Ohio Gov. Mike DeWine is expected to announce an order limiting spectators at all sporting events in the state within the next 24-36 hours, which includes the Wolverines’ game on Sunday. This move adds force to DeWine’s recommendation from Tuesday that large gatherings be limited or eliminated. 

The Big Ten also released a statement Wednesday evening announcing they’ll be limiting attendance at all remaining conference competitions.

Yeah, it’s worrisome,” senior forward Will Lockwood said. “I don’t want our season to come to an end. I really hope it doesn’t. I hope it doesn’t get to that point. Obviously there’s a reason they’re doing it, there’s a reason they’re taking precautions.”

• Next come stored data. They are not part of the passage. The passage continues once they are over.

-- ==== Sys2Proof/Machine/Store.lean ====
section
/-!
DEFINITION. Stored configuration (R415, R416), requested resets (R526) and firmware banks (R531, R532), as
the effects of writes of their command objects.
-/

namespace Sys2Proof.Machine

/-! ### Stored configuration -/

/-- Does a stored copy hold an object: RWS, apart from 0x9010, in the block of a CREATED partition (R415)? -/
def Dev.storable (d : Dev) (idx sub : Nat) : Bool :=
  (objInfo idx sub).any (fun i => i.acc == .rws) && idx != 0x9010 &&
    (!inPartArea idx || d.pconf (partOfIndex idx) 0 1 == 1)

/-- Every stored object, in ascending index and subindex. -/
def Dev.storableKeys (d : Dev) : List (Nat × Nat) :=
  allIndexes.flatMap (fun i => ((subsOf i).filter (d.storable i)).map (fun sub => (i, sub)))

/-- A snapshot of every configured stored value (R415 step 1). -/
def Dev.snapshot (d : Dev) (generation epoch : Nat) : StoredCopy :=
  let ks := d.storableKeys
  { epoch := epoch, generation := generation
    values := (ks.filter (fun k => decide ((objInfo k.1 k.2).map ObjInfo.ty ≠ some .str))).map
      (fun k => (objKey k.1 k.2, d.confAt k.1 k.2))
    names := (ks.filter (fun k => decide ((objInfo k.1 k.2).map ObjInfo.ty = some .str))).map
      (fun k => (objKey k.1 k.2, (d.part (partOfIndex k.1)).name)) }

/-- Is a command under way (R415)? -/
def Dev.storeBusy (d : Dev) : Bool := d.store.result == 1

/-- STORE, and REBASE with generation 1 and the next epoch: the write starts, or the tier refuses it (R415,
R416).
[notes/assumptions 63 DESIGN CHOICE, safe] -/
def Dev.startStore (d : Dev) (rebase : Bool) : Dev :=
  if d.stratus.state = 2 then { d with store := { d.store with result := 4 } }
  else
    let c := if rebase then d.snapshot 1 (d.store.epoch + 1) else d.snapshot (d.store.generation + 1) d.store.epoch
    { d with store := { d.store with result := 1, writing := some c } }

/-- Is a STORE or REBASE refused at the last generation or epoch (R416)?
[notes/assumptions 64 DEDUCED, unsafe] -/
def Dev.storeExhausted (d : Dev) (rebase : Bool) : Bool :=
  if rebase then d.store.epoch == 65535 else d.store.generation == 2 ^ 32 - 1

/-- CONFIG_STORE_DURABLE (R415 step 3): the copy is durable and read back; its size in bytes is a free value,
since no layout is given.
[notes/assumptions 63 DESIGN CHOICE, safe; 64 DEDUCED, unsafe] -/
def Dev.storeDurable (d : Dev) (ok : Bool) : Dev :=
  match d.store.writing with
  | none => d
  | some c =>
    if !ok then { d with store := { d.store with result := 4, writing := none } }
    else
      let toB := d.store.inForce == 1
      let r := d.free
      { r.2 with store := { d.store with
        copyA := if toB then d.store.copyA else some c
        copyB := if toB then some c else d.store.copyB
        inForce := if toB then 2 else 1
        generation := c.generation, epoch := c.epoch, result := 2, writing := none
        storedTai := d.tai.getD 0, bytes := r.1 % 2 ^ 32 } }

/-! ### Backup domain (R513) -/

/-- The monotonic counter has reached its end: what it counts is refused (R513). -/
def Dev.monotonicFull (d : Dev) : Bool := d.backup.monotonic == 2 ^ 64 - 1

/-- The monotonic counter one higher, saturating (R513). -/
def Dev.countMonotonic (d : Dev) : Dev :=
  { d with backup := { d.backup with monotonic := min (d.backup.monotonic + 1) (2 ^ 64 - 1) } }

/-! ### Firmware (R531, R532) -/

/-- BEGIN: the install buffer is empty.
[notes/assumptions 65 DEDUCED, unsafe] -/
def Dev.firmwareBegin (d : Dev) : Dev :=
  { d with start := { d.start with install := 1, received := [], staged := none, stagedVersion := 0 } }

/-- A chunk at the offset received so far (R531 step 2). -/
def Dev.firmwareChunk (d : Dev) (v : Bytes) : Option Dev :=
  if d.start.install = 1 ∧ leAt v 0 8 = d.start.received.length then
    some { d with start := { d.start with received := d.start.received ++ v.drop 8 } }
  else none

/-- Does a received image verify: signature, size of at most 256 MiB, security version against the floor
(R531 step 3)? -/
def Dev.imageOk (d : Dev) : Bool :=
  Config.signatureOk d.start.received && decide (d.start.received.length ≤ 268435456) &&
    decide (d.backup.floor ≤ (Config.imageSecurity d.start.received).toNat)

/-- COMMIT: the bank not in force is written and STAGED, or the image is REJECTED (R531). -/
def Dev.firmwareCommit (d : Dev) : Dev :=
  if !d.imageOk then { d with start := { d.start with install := 4 } }
  else
    let b : Bank := { version := (Config.imageVersion d.start.received).toNat
                      security := (Config.imageSecurity d.start.received).toNat }
    let t := if d.start.bank = 0 then 1 else 0
    { d with start := { d.start with
        bankA := if t = 0 then b else d.start.bankA
        bankB := if t = 1 then b else d.start.bankB
        staged := some t, install := 3, stagedVersion := b.version } }.countMonotonic

/-- CANCEL: the install is given up.
[notes/assumptions 65 DEDUCED, unsafe] -/
def Dev.firmwareCancel (d : Dev) : Dev :=
  { d with start := { d.start with install := 0, received := [], staged := none, stagedVersion := 0 } }

/-! ### Requested resets (R526) -/

/-- The orderly window of a reset written to 0x1100.10: every partition quiesced, jobs and commands ended,
a Stratus checkpoint written; a reset of the held state, and one that interrupts a cold start, is cold (R527,
R529, R530). -/
def Dev.orderlyReset (d : Dev) (cold : Bool) : Eff :=
  let k := if cold || d.start.status == 2 || (d.start.status == 0 && d.start.kind == 0) then 0 else 1
  let e := (List.range 16).foldl Eff.endAll d.eff
  e.mod (fun d => { d with
    start := { d.start with orderly := some (k, d.now) }
    stratus := { d.stratus with checkpoint := some d.now } })

/-! ### The power cap (R554, R555) -/

/-- Power-cap clock of a cap in W: the largest multiple of 25 MHz, 400 to 1,600, whose model input power at
full stack load is within the cap; 400 when none is (R554). -/
def capClockOf (c : Nat) : Nat :=
  max 400 (min 1600 ((c * 22400 - 22080000) / 7200 / 25 * 25))

/-- Slots per mcyc of a guaranteed share on each stack, summed: 64 for a stack with windows (R555). -/
def guaranteedSlots (jobs : List Job) : Nat :=
  sumNat ((List.range 12).map (fun k =>
    if jobs.any (fun j => j.grant.windows.any (fun w => w.stack == k)) then 64
    else sumNat (jobs.map (fun j => sumNat ((j.grant.slots.filter (fun x => x.1 == k)).map Prod.snd)))))

/-- Is the load limit too low for a number of guaranteed slots: L - 680 - 30 G negative (R556)? -/
def capTooLow (c slots : Nat) : Bool := decide (896 * c < 652800 + 450 * slots)

/-- The best-effort slot ceiling (R555): 64 unless the cap clock is 400 MHz and L is below 1,040 W. -/
def sigmaOf (c slots : Nat) : Nat :=
  if capClockOf c = 400 ∧ 14 * c < 15600 then min 64 ((896 * c - 652800 - 450 * slots) / 5400) else 64

/-- The guaranteed jobs admitted. -/
def Dev.guaranteedJobs (d : Dev) : List Job :=
  d.liveJobs.filter (fun j => decide (j.state = .admitted) && j.batch.guaranteed)

/-- The compute clock in force: the lowest of planned, power-cap and throttle clocks (R494). -/
def Dev.takeClock (d : Dev) : Dev :=
  { d with ageing := { d.ageing with clock := min d.ageing.planned (min d.ageing.capClock d.ageing.throttle) } }

/-- A cap taken into use: its clock, and σ by the grants that stand. -/
def Dev.takeCap (d : Dev) (c : Nat) : Dev :=
  ({ d with ageing := { d.ageing with
      capClock := capClockOf c, sigma := sigmaOf c (guaranteedSlots d.guaranteedJobs) } } : Dev).takeClock

/-! ### Ready (R517, R525, R529, R531) -/

/-- The security version of the bank in force. -/
def Start.bankSecurity (x : Start) : Nat :=
  if x.bank = 0 then x.bankA.security else if x.bank = 1 then x.bankB.security else 0

/-- Ready: the host ports leave reset, every configured value is in force, the count of failed warm starts
is 0, the firmware floor rises with a first boot, and tick 0 will start at the first boundary of the source,
or at once where no grid is known. -/
def Dev.becomeReady (d : Dev) : Dev :=
  let d1 := (List.range 4).foldl (fun acc n => acc.modPort n (fun x => { x with inReset := false })) d
  let d2 : Dev := { d1 with
    start := { d1.start with
      status := 1, failed := false, millis := (d1.now - d1.start.resetAt) / 1000000, firstBoot := false
      forced := false }
    backup := { d1.backup with
      failedWarm := 0
      floor := if d1.start.firstBoot then max d1.backup.floor d1.start.bankSecurity else d1.backup.floor }
    force := d1.conf
    ageing := { d1.ageing with lastAt := d1.now } }
  let d3 : Dev := { d2 with tick := { d2.tick with
    period := d2.confAt 0x2000 1, guard := d2.confAt 0x2000 4, periodWritten := none, capWritten := none
    shareWindow := d2.confAt 0x2003 1 } }
  let d4 : Dev := { d3 with tick := { d3.tick with
    next := match d3.gridPoint with
      | some g => nextGrid d3.now g d3.periodTns
      | none => d3.now } }
  let d5 := d4.takeCap (d4.confAt 0x6003 1)
  if d.start.forced then d5.alarm 4 else d5

end Sys2Proof.Machine
end

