/-- A slot's state set from its target's present value (R408). -/
def State.resetSlot (s : State) (d : Dev) (idx target up : Nat) : Dev :=
  let above := decide (up ≤ ({ s with dev := d } : State).targetValue target)
  d.setSlot { index := idx, part := if inPartArea idx then some (partOfIndex idx) else none,
              target := target, up := up, down := 0, above := above } above

/-- A write of a watermark slot (R408); a lower up level clamps the down level (R399). -/
def State.writeSlot (s : State) (idx sub v : Nat) : Dev :=
  let d := s.dev
  if inPartArea idx then
    let low := idx % 256
    let p := partOfIndex idx
    let get (x : Part) (k df : Nat) : Nat := tgetD x.slotValues (low * 256 + k) df
    let d1 := d.modPart p (fun x => { x with slotValues := tset x.slotValues (low * 256 + sub) v })
    let d2 := if sub = 2 then d1.modPart p (fun x =>
        { x with slotValues := tset x.slotValues (low * 256 + 3) (min v (get x 3 0)) }) else d1
    if sub = 1 ∨ sub = 4 then
      s.resetSlot d2 idx (get (d2.part p) 1 0) (get (d2.part p) 2 (2 ^ 64 - 1))
    else d2
  else
    let d1 := d.setConf idx sub v
    let d2 := if sub = 2 then d1.setConf idx 3 (min v (d1.confAt idx 3)) else d1
    if sub = 1 ∨ sub = 4 then s.resetSlot d2 idx (d2.confAt idx 1) (d2.confAt idx 2) else d2

/-- A counter set by a write (R386, R390). -/
def Dev.writeCounter (d : Dev) (idx sub v : Nat) (i : ObjInfo) : Dev :=
  { d with counters := tset d.counters (objKey idx sub) (if i.kind = .event then v % 2 ^ 48 else v) }

/-- A job or stream selector (R382, R383). -/
def Dev.writeSelector (d : Dev) (who : Requester) (p low v : Nat) : Dev :=
  match who with
  | .host _ => d.modPart p (fun x => if low = 0x20 then { x with selectJob := v } else { x with selectStream := v })
  | .cred c => d.modCred c (fun x =>
      if low = 0x20 then { x with selectJob := tset x.selectJob p v } else { x with selectStream := tset x.selectStream p v })

/-- Rights in the backup domain (R413, R513). -/
def Dev.writeRights (d : Dev) (c v : Nat) : Dev :=
  ({ d with backup := { d.backup with rights := tset d.backup.rights c v } } : Dev).countMonotonic

/-- The acknowledgement of backup alarms (R515): in ALARM_HELD the host ports leave reset and the device is
ready; a start that had failed is then in the held state (R530). -/
def Dev.ackAlarm (d : Dev) : Eff :=
  let d1 := { d with backup := { d.backup with alarmPending := false, alarms := 0 } }
  if d.start.status = 3 then
    if d.start.failed then ({ d1 with start := { d1.start with status := 2 } } : Dev).eff
    else { dev := d1.becomeReady, safety := [.ready] }
  else d1.eff

/-- What an accepted value of a configuration or command object does at once; other configured values take
effect at the next boundary (R400).
[notes/assumptions 55 DEDUCED, unsafe; 57 DEDUCED, unsafe] -/
def State.accept (s : State) (who : Requester) (sys : Bool) (idx sub v : Nat) (value : Bytes) (i : ObjInfo) : Eff :=
  let d := s.dev
  let conf := d.setConf idx sub v
  if inPartArea idx then
    let p := partOfIndex idx
    let low := idx % 256
    if low = 0x00 ∧ sub = 1 then
      (if v = 1 ∧ d.pconf p 0 1 = 0 ∧ !(d.part p).created then
        ((d.clearBlock p).modPart p (fun x => { x with name := [], slotValues := [] })).setConf idx sub v
       else conf).eff
    else if low = 0x00 ∧ sub = 2 then (d.modPart p (fun x => { x with name := value })).eff
    else if low = 0x12 ∧ sub = 1 then
      (conf.setConf idx 2 (max v (conf.confAt idx 2))).eff
    else if i.kind != .notCounter then (d.writeCounter idx sub v i).eff
    else if low = 0x20 ∨ low = 0x21 then (d.writeSelector who p low v).eff
    else if subIn low 0x40 8 then (s.writeSlot idx sub v).eff
    else conf.eff
  else if i.kind != .notCounter then (d.writeCounter idx sub v i).eff
  else if subIn idx 0x7100 32 then (s.writeSlot idx sub v).eff
  else match idx, sub with
    | 0x1100, 1 => (if v = 2 then d else d.startStore (v == 3)).eff
    | 0x1100, 0x10 => d.orderlyReset (v == 2)
    | 0x1100, 0x15 => ((d.firmwareChunk value).getD d).eff
    | 0x1100, 0x16 => (if v = 1 then d.firmwareBegin else if v = 2 then d.firmwareCommit else d.firmwareCancel).eff
    | 0x2000, 1 =>
      let c := conf.setConf 0x2000 3 (min (v - 1) (conf.confAt 0x2000 3))
      (if v = d.confAt 0x2000 1 then c
       else { c with tick := { c.tick with periodWritten := some d.now } }).eff
    | 0x2000, 2 => (if v = d.source then conf else conf.selectTime sys).eff
    | 0x2000, 6 => (if v = d.timingPin then conf else if d.source < 2 then conf else conf.selectTime sys).eff
    | 0x2000, 8 => ({ d with time := { d.time with pendingSecond := some (v, d.now) } } : Dev).eff
    | 0x2003, 1 => conf.eff
    | 0x5001, 3 => { dev := d, safety := [.release] }
    | 0x5002, 1 => ({ d with lockOpened := if v = 0 then none else if d.lockOpened.isSome then d.lockOpened else some d.now } : Dev).eff
    | 0x5010, 1 => (d.requestMgmtTest v).eff
    | 0x5021, 1 => (d.planRemoval v 1).eff
    | 0x6000, 4 => d.replanTrigger.eff
    | 0x6003, 1 =>
      (if v = d.confAt 0x6003 1 then conf else { conf with tick := { conf.tick with capWritten := some d.now } }).eff
    | 0x9001, 3 => d.ackAlarm
    | 0x8000, n => if v = d.confAt 0x8000 n then d.eff else conf.eff.pinFunction (n - 1) v
    | 0x9010, n => (d.writeRights (n - 1) v).eff
    | _, _ => conf.eff
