-- ==== Sys2Proof/Machine/Operators.lean ====
section
/-!
DEFINITION. What the operators of a program compute, element by element: operand forms (R101, R103,
R200, R227), MATMUL (R72 to R74, R120), convolutions (R203 to R213), REGROUP, POOL and GATE (R86,
R201, R214), attention (R130, R132, R157), the recurrence (R172), top-k (R217 to R221) and atomics
(R308).
-/

namespace Sys2Proof.Machine

/-- What an operator sees of the device in one step: the memory with the round's staged bytes over
it, the job's program, homes and image, the members of the step, the phase, the page lists and
frames, the state objects of each member, and the units of Stratus that could not be read.
[notes/assumptions 13 DESIGN CHOICE, unsafe] -/
structure View where
  mem : Mem
  stage : List Host.Cell
  prog : Program
  homes : List (Option TensorHome)
  image : Image
  members : List Member
  phase : Phase
  kv : List (Nat × List KvList)
  frames : List (Nat × PageFrame)
  states : List (Nat × List (Option StateObj))
  resets : List Nat
  bad : List Nat

/-- A staged byte, if the round wrote one at the address. -/
def stagedByte : List Host.Cell → Nat → Option Byte
  | [], _ => none
  | (k, v) :: t, a => if k = a then some v else stagedByte t a

/-- The bytes at an address, the round's staged bytes over the memory (R228, R134).
[notes/assumptions 15 DEDUCED, unsafe] -/
def View.bytes (v : View) (a n : Nat) : Bytes :=
  (List.range n).map (fun i => (stagedByte v.stage (a + i)).getD (v.mem.read (a + i)))

/-- The bytes of a tensor that the round writes at `w` and whose committed bytes are at `c`: an ACT
tensor reads +0 where the round has not written (R228). -/
def View.tensorBytes (v : View) (act : Bool) (w c n : Nat) : Bytes :=
  (List.range n).map (fun i =>
    match stagedByte v.stage (w + i) with
    | some b => b
    | none => if act then 0 else v.mem.read (c + i))

/-- Address of buffer `k` of a home. -/
def TensorHome.buffer (h : TensorHome) (k : Nat) : Nat := h.space.addr (h.base + k * h.bufBytes)

/-- Address of the committed buffer and of the buffer this round writes (R257). -/
def TensorHome.committed (h : TensorHome) : Nat := h.buffer h.current
def TensorHome.staged (h : TensorHome) (two : Bool) : Nat :=
  if two then h.buffer (1 - h.current) else h.buffer h.current

/-- Has a tensor class two buffers (R257)? -/
def hasTwoBuffers (cls : Nat) : Bool := cls == 2 || cls == 4

/-! ### Reading elements -/

/-- The value of element `col` of a packed row with its scale byte. -/
def packedElem (fmt : Nat) (row : Bytes) (sc i : Nat) : Ext := scaledValue fmt (codeAt fmt row i) sc

/-- The byte window that holds element `col` of a row: start and the index inside it. -/
def elemWindow (fmt col : Nat) : Nat × Nat :=
  let g := col / 32 * 32
  (g * fmtBits fmt / 8, col - g)

/-- Byte `off` of a weight tensor from its placements, or from Stratus when it is streamed
(R246, R259, R261). -/
def View.weightByte (v : View) (ref off : Nat) : Byte :=
  match v.image.entries[ref]? with
  | none => 0
  | some e =>
    if e.streamed then v.mem.read (Space.stratus.addr (v.image.loc * 4096 + e.offset + off))
    else
      let t := e.tensor
      let inScale := decide (t.scaleBase ≤ off) && fmtHasScale t.fmt
      -- where a slice holds the byte, as the offset from the slice's first line
      let at_ (s : WeightSlice) : Option Nat :=
        let p := e.planes s.col0 s.cols
        let o := off - t.scaleBase - p.2.1
        if inScale then
          if t.scaleBase + p.2.1 ≤ off ∧ o < p.2.2 then some (alignUp p.1.2 128 + o) else none
        else if p.1.1 ≤ off ∧ off < p.1.1 + p.1.2 then some (off - p.1.1) else none
      match (v.image.slices.getD ref []).findSome? (fun s => (at_ s).map (fun o => (s, o))) with
      | none => 0
      | some x => v.mem.read ((Space.stack x.1.stack).addr (x.1.la * 128) + x.2)

/-- Bytes of a weight tensor. -/
def View.weightBytes (v : View) (ref off n : Nat) : Bytes :=
  (List.range n).map (fun i => v.weightByte ref (off + i))
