/-- The slices of a slot in the two-buffer tensors of a job: their place in the staged buffers, in the committed ones,
and their length.
[notes/assumptions 91 DEDUCED, unsafe] -/
def Job.slotSlices (j : Job) (slot : Nat) : List (Nat × Nat × Nat) :=
  (j.prog.tensors.zip j.homes).filterMap (fun x =>
    match x.2 with
    | some h => if x.1.perFuture && (x.1.cls == 2 || x.1.cls == 4) && !h.lost then
        some (h.staged true + slot * x.1.sliceStride, h.committed + slot * x.1.sliceStride, x.1.sliceStride)
      else none
    | none => none)

/-- The slices of a slot in the committed buffers zeroed, as a stream that begins anew finds them (R179).
[notes/assumptions 91 DEDUCED, unsafe] -/
def Job.clearSlot (j : Job) (slot : Nat) : List MemOp :=
  (j.slotSlices slot).flatMap (fun x => [.clear x.2.1 x.2.2, .clearPoison x.2.1 x.2.2])

/-- The entry of a new host stream (R180). -/
def newHostStream (p : Nat) (j : Job) (id seed n slot : Nat) : StreamEntry :=
  { host := true, part := p, job := j.id, id := id, rnN := if n = 0 then j.prog.hdr.rnN else n, seed := seed, slot := slot }

/-- A STREAM_OPEN takes effect at a boundary (R180, R191).
[notes/assumptions 122 DEDUCED, unsafe] -/
def State.openNow (s : State) (p : Nat) (w : Wait) : Eff :=
  let d := s.dev
  let k := w.pkt
  match d.liveJob k.job, openFields k with
  | some j, some (h, seed, n) =>
    if d.idLive j k.arg0 then d.refuse p k .rejectedFormat
    else if j.prog.hdr.recLayers = 0 || j.prog.hdr.hMax ≤ (d.hostStreams j.id).length then d.refuse p k .noRoom
    else
      match d.eff.makeRoom j with
      | none => d.refuse p k .noRoom
      | some e =>
        let no := e.dev.freeEntry
        let st := newHostStream p j k.arg0 seed n (e.dev.freeSlot j)
        let e1 := (e.mod (fun x => x.setStream no st)).ops (j.clearSlot st.slot)
        if h = 0 then e1.mod (fun x => x.complete p k .ok)
        else
          match s.savedImage p h j.prog with
          | .error c => d.refuse p k c
          | .ok bs =>
            match savedFields j.prog bs with
            | none => d.refuse p k .rejectedFormat
            | some f =>
              match e1.newState j none (savedLayers j.prog bs) with
              | none => d.refuse p k .noRoom
              | some (dir, objs, e2) => (e2.replaceState no st f dir objs).mod (fun x => x.complete p k .ok)
  | _, _ => d.refuse p k .rejectedFormat

/-! ### STREAM_CHUNK (R181 to R183) -/

/-- Bytes of the outputs of one step: the slices of the job's OUTPUT tensors as a frame (R360). -/
def outputFrameBytes (p : Program) : Nat :=
  p.tensors.foldl (fun acc t => if t.cls = 4 then alignUp acc 128 + t.sliceBytes else acc) 0

/-- Bytes of the outputs of the steps of a chunk, each step's frame on a line of its own (R181, R360). -/
def chunkOutputBytes (p : Program) (n : Nat) : Nat := (n - 1) * alignUp (outputFrameBytes p) 128 + outputFrameBytes p
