-- ==== Sys2Proof/Machine/Rounds.lean ====
section
/-!
DEFINITION. What a round does step by step (R25, R226, R238): its members, the copies and fresh states a step
begins with, the operators it starts and what they write, the forks between the phases, and its end.
-/

namespace Sys2Proof.Machine

/-! ### Staged tables -/

/-- A staged stream entry. -/
def Round.putStream (r : Round) (s : StreamEntry) : Round :=
  { r with streams := s :: r.streams.filter (fun x => !(x.id == s.id && x.host == s.host)) }

/-- A staged future. -/
def Round.modFuture (r : Round) (id : Nat) (f : Future → Future) : Round :=
  { r with futures := r.futures.map (fun x => if x.id = id then f x else x) }

/-- A staged page entry. -/
def Round.putFrame (r : Round) (n : Nat) (f : PageFrame) : Round := { r with pageFrames := tset r.pageFrames n f }

/-- A page of a round with its count of holders changed. -/
def Round.countPage (r : Round) (d : Dev) (n : Nat) (f : Nat → Nat) : Round :=
  let p := r.page d n
  r.putFrame n { p with ref := f p.ref }

/-- The round of a job. -/
def Dev.round? (d : Dev) (job : Nat) : Option (Job × Round) :=
  match d.job? job with
  | some j => j.round.map (fun r => (j, r))
  | none => none

/-- Will a round commit nothing, whatever else it does: a failure of all parts, or of one without PARTIAL_OK (R277,
R278)?
[notes/assumptions 82 DEDUCED, unsafe] -/
def Round.doomed (r : Round) (b : Batch) : Bool := r.failures.any (fun f => f.who.isNone || !b.partialOk)

/-- Is a round still at work: not decided, not ready, not at its closing patterns, not doomed? -/
def Round.working (r : Round) (b : Batch) : Bool := !r.decided && !r.ready && r.closing.isEmpty && !r.doomed b

/-- Imagined futures of the staged set, in ascending id. -/
def Round.imagined (r : Round) : List Future :=
  sortBy (fun (a b : Future) => decide (a.id < b.id)) (r.futures.filter (fun f => !f.observed))

/-! ### Members of a step (R25, R181, R226, R33) -/

/-- The member a future is in a step. -/
def Future.member (f : Future) (frame : Option Bytes) : Member :=
  { who := ⟨false, f.id⟩, seed := f.seed, step := f.step + 1, slot := f.slot, frame := frame }

/-- The reset of a stream at a token of a round, if its chunk asks for one there (R183). -/
def Round.resetAt (r : Round) (stream n : Nat) : Option (Option Nat) :=
  (r.resets.find? (fun x => x.1 == stream && x.2.1 == n)).map (fun x => x.2.2)

/-- The member a host stream is at a token of a round. -/
def Round.streamMember (r : Round) (d : Dev) (job id n : Nat) (token : Bytes) : Option Member :=
  (r.stream? d job ⟨true, id⟩).map (fun s =>
    match r.resetAt id n with
    | some seed => { who := ⟨true, id⟩, seed := seed.getD s.seed, step := 1, slot := s.slot, frame := some token }
    | none => { who := ⟨true, id⟩, seed := s.seed, step := s.step + 1, slot := s.slot, frame := some token })

/-- Members of the present step, in ascending id, futures before host streams. -/
def Round.stepMembers (r : Round) (d : Dev) (job : Nat) : List Member :=
  match r.phase with
  | .imagined => r.imagined.map (fun f => f.member none)
  | .observed =>
    (sortBy (fun (a b : Nat × List Bytes) => decide (a.1 < b.1)) r.frames).filterMap (fun x =>
        match x.2[r.step]? with
        | some bs => (r.futures.find? (fun f => f.id == x.1)).map (fun f => f.member (some bs))
        | none => none) ++
      (sortBy (fun (a b : Nat × List Bytes) => decide (a.1 < b.1)) r.tokens).filterMap (fun x =>
        match x.2[r.step]? with
        | some bs => r.streamMember d job x.1 r.step bs
        | none => none)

As teams around the country are suspending their seasons — Harvard and Yale have both pulled out of their ECAC Tournament quarterfinal series, ending their seasons — Michigan is faced with a great deal of uncertainty. At this point, it’s unclear what’s going to happen in the coming days — as this story was written, the NBA went from playing games on Wednesday night to the season being suspended indefinitely. 

It’s a rapidly developing situation, but as of Wednesday night, the Big Ten hockey tournament is set to go ahead, though all remaining games will be played without fans.  

“I hope we get to play,” Michigan coach Mel Pearson said. “That’s all I wish. It doesn’t matter if it’s in Nationwide in front of nobody or it’s full. We’re on a mission. We’re going somewhere. They just happen to be our next opponent. Like I said, doesn’t matter if we have to create our own atmosphere and intensity, we can do that.” 

As for playing in a completely empty arena, the Wolverines are looking at it as a positive. They may have to create their own energy, but the arena also won’t be filled with opposing fans.

“I honestly think it works to our advantage a little bit,” Lockwood said. “They won’t be able to have a home crowd advantage and have their fans there, not that it’s really impacted us. We’ve been pretty good on the road this year, but it’s something we can’t really focus on too much.”

Added Pearson: “We know it’s a huge challenge, but it’s a great opportunity for us and that’s how we’re approaching it. There’s so many things you can’t control. … We’re just focusing on being ready and being able to control our own destiny. That’s all you can ask for in sports.”